8-Hydroxy-2′-deoxyguanosine (8-OHdG) is a sensitive surrogate of oxidative modification of guanine bases and therefore a sentinel of systemic DNA oxidation. Contrary to the rise often reported after exhaustive or novel exercise stimuli, circulating 8-OHdG fell by a median of 0.45 ng mL⁻¹ (p < 0.001) over the training period. This downward shift, paralleled by simultaneous declines in hydrogen peroxide and malondialdehyde, indicates that net oxidative pressure on genomic material was attenuated rather than exacerbated. The finding is congruent with the substantial up-regulation of reduced glutathione and the 47% drop in the glutathione-based oxidative-stress index, implying that ROS generation was adequately counter-balanced—principally through glutathione-dependent pathways—despite the multi-stressor environment.

Taken together, the combination of an unaltered myoglobin profile and a reduced 8-OHdG concentration argues against the development of moderate-to-severe oxidative stress; within Lushchak’s framework, the response is best categorised as mild, adaptive oxidative stress. Nonetheless, the within-subject, non-controlled design, the largely male sample, and the single post-intervention timepoint temper causal inference. Circadian rhythm, seasonal variation, and individual recovery kinetics could each modulate biomarker availability. Future studies incorporating serial sampling, sex-balanced cohorts, and an inactive comparator will be required to confirm whether the observed biomarker constellation truly reflects an enhanced redox resilience induced by repeated field exercise.

Study limitations, in particular, the quasiexperimental nature of the design and absence of a contemporaneous control group preclude causal inference; future investigations should incorporate an inert activity or usual-training comparator to isolate time and season-related influences. Second, the cohort was predominantly male (89%), limiting the generalisability of conclusions, and statistical power for sex-stratified analyses was insufficient. Larger, sex-balanced samples are warranted to test for potential dimorphic redox adaptations.

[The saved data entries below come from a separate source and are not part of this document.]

/-- The flags after a step on three fields. -/
theorem State.flags_afterThree (u : State) : StepsFlags u u.afterThree [9, 11, 13] true := by
  intro n h1 _
  unfold State.afterThree
  rw [State.sr_countByte _ _ _ h1]
  by_cases h : n = 1
  · simp [h]
  · rw [if_neg h, if_neg h, State.sr_stepUnit _ _ _ (by decide) _ h1, State.sr_stepUnit _ _ _ (by decide) _ h1,
      State.sr_stepUnit _ _ _ (by decide) _ h1, State.crosses_stepUnit _ _ _ _ _ (by decide),
      State.crosses_stepUnit _ _ _ _ _ (by decide), State.crosses_stepUnit _ _ _ _ _ (by decide)]
    simp only [Bool.or_eq_true, Bool.and_eq_true, decide_eq_true_eq, State.crosses_iff, List.mem_cons, List.not_mem_nil, or_false,
      exists_eq_or_imp, exists_eq_left]
    tauto

/-- A byte put in MARS6 followed by the end of a step on three fields. `u` is the state after the byte and what else the step
writes outside the registers of the fields. -/
theorem State.threeFieldStep (s u : State) (b : Byte) (ns : List Nat) (hr : ∀ r, u.rsu r = (s.put6 b).rsu r)
    (hm : u.cpc.m6wt = (s.put6 b).cpc.m6wt) (hs : u.cpc.sr = s.cpc.sr) (ht : u.cpc.tally = s.cpc.tally)
    (hi : KeepsInd s u ns) (ho : KeepsOutsideFields s u) :
    ThreeFieldStep s u.endThree.1 b ns ∧ (u.endThree.2 = true ↔ ThreeAtEdge s) := by
  have old : ∀ r, r ≠ 13 → u.rsu r = s.rsu r := fun r h => by rw [hr, State.rsu_put6 _ _ _ h]
  have edge : ∀ k dec, evenOf k ≠ 13 → (AtEdge u k dec ↔ AtEdge s k dec) := fun k dec h => by
    unfold AtEdge State.pointer; rw [old _ h]
  rw [State.endThree_eq]
  refine ⟨⟨⟨?_, ?_⟩, ⟨?_, ?_⟩, ?_, ?_, ?_, ?_⟩, ?_⟩
  · show u.afterThree.rsu 13 = _
    rw [State.rsu_afterThree, if_neg (by decide), if_neg (by decide), if_neg (by decide), hr]
    exact (s.put6_puts b).1
  · intro n a c
    rw [show u.afterThree.cpc.m6wt = u.cpc.m6wt by
      unfold State.afterThree
      rw [State.countByte_m6wt, State.stepUnit_m6wt, State.stepUnit_m6wt, State.stepUnit_m6wt], hm]
    exact (s.put6_puts b).2 n a c
  · intro k hk
    rw [State.rsu_afterThree]
    simp only [List.mem_cons, List.not_mem_nil, or_false] at hk
    rcases hk with rfl | rfl | rfl
    · rw [show evenOf 9 = 8 from rfl, if_neg (by decide), if_neg (by decide), if_pos rfl, old 8 (by decide)]
    · rw [show evenOf 11 = 10 from rfl, if_neg (by decide), if_pos rfl, old 10 (by decide)]
    · rw [show evenOf 13 = 12 from rfl, if_pos rfl, old 12 (by decide)]
  · intro k hk
    have h8 : k ≠ 8 := fun h => hk (by rw [h]; decide)
    have h10 : k ≠ 10 := fun h => hk (by rw [h]; decide)
    have h12 : k ≠ 12 := fun h => hk (by rw [h]; decide)
    have h13 : k ≠ 13 := fun h => hk (by rw [h]; decide)
    rw [State.rsu_afterThree, if_neg h12, if_neg h10, if_neg h8, old k h13]
  · intro n a c
    rw [State.flags_afterThree u n a c, hs]
    simp only [List.mem_cons, List.not_mem_nil, or_false, exists_eq_or_imp, exists_eq_left, edge 9 true (by decide),
      edge 11 true (by decide), edge 13 true (by decide)]
  · rw [show u.afterThree.cpc.tally = u.cpc.tally - 1 by
      unfold State.afterThree
      rw [State.countByte_tally, State.stepUnit_tally, State.stepUnit_tally, State.stepUnit_tally], ht]
  · intro n a c d
    rw [← hi n a c d]
    unfold State.afterThree
    rw [State.indAt_countByte, State.indAt_stepUnit, State.indAt_stepUnit, State.indAt_stepUnit]
  · exact State.outside_countByte true
      (State.outside_stepUnit 13 true (State.outside_stepUnit 11 true (State.outside_stepUnit 9 true ho)))
  · simp only [Bool.or_eq_true, State.crosses_iff, ThreeAtEdge, edge 9 true (by decide), edge 11 true (by decide),
      edge 13 true (by decide)]
    tauto

/-! ### The cycles left are neither read nor written -/

theorem State.crosses_withCycles (s : State) (n : Nat) (k : RsuNum) (dec : Bool) :
    (s.withCycles n).crosses k dec = s.crosses k dec := rfl
theorem State.countByte_withCycles (s : State) (n : Nat) (dec : Bool) :
    (s.withCycles n).countByte dec = (s.countByte dec).withCycles n := rfl
theorem State.stepUnit_withCycles (s : State) (n : Nat) (k : RsuNum) (dec : Bool) :
    (s.withCycles n).stepUnit k dec = (s.stepUnit k dec).withCycles n := by
  unfold State.stepUnit State.overflow
  rw [State.crosses_withCycles]; split <;> rfl
theorem State.stepUnit_pipe (s : State) (k : RsuNum) (dec : Bool) : (s.stepUnit k dec).pipe = s.pipe := by
  unfold State.stepUnit State.overflow; split <;> rfl
theorem State.countByte_pipe (s : State) (dec : Bool) : (s.countByte dec).pipe = s.pipe := rfl

/-- The end of a step on three fields does not depend on the cycles left. -/
theorem State.endThree_withCycles (s : State) (n : Nat) :
    (s.withCycles n).endThree = (s.endThree.1.withCycles n, s.endThree.2) := by
  rw [State.endThree_eq, State.endThree_eq]
  unfold State.afterThree
  rw [State.stepUnit_withCycles, State.stepUnit_withCycles, State.stepUnit_withCycles, State.countByte_withCycles,
    State.crosses_withCycles, State.crosses_withCycles, State.crosses_withCycles]

/-- The end of a step on three fields leaves the pipeline. -/
theorem State.endThree_pipe (s : State) : s.endThree.1.pipe = s.pipe := by
  rw [State.endThree_eq]
  unfold State.afterThree
  rw [State.countByte_pipe, State.stepUnit_pipe, State.stepUnit_pipe, State.stepUnit_pipe]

This study has additional limitations as the level of superoxide in plasma, which can be reduced by SOD, was not investigated in the current study. Catalase and other antioxidants were also not included in the investigation. It did not allow a more complex assessment of antioxidative system activity [2]. One of possible factors affecting the results is the interval between the end of long-term training and the collection of peripheral blood. It was performed the next morning after the long-term training and included about 12 h of rest. Despite this, we recommend detecting OS markers in plasma with markers of cell damage for the objective assessment of the health status of participants at the pre- and post-training phases.

5. Conclusions

The decrease in oxidants in plasma and OS index despite the discordant change in antioxidative system components reflects the complex adaptation processes to long-term multi-stressor training. These changes include upregulation of the glutathione system with simultaneously decreasing SOD activity. Additionally, we did not reveal any evidence of cell damage after the training that point to successful adaptation for long-time multi-stressor in participants.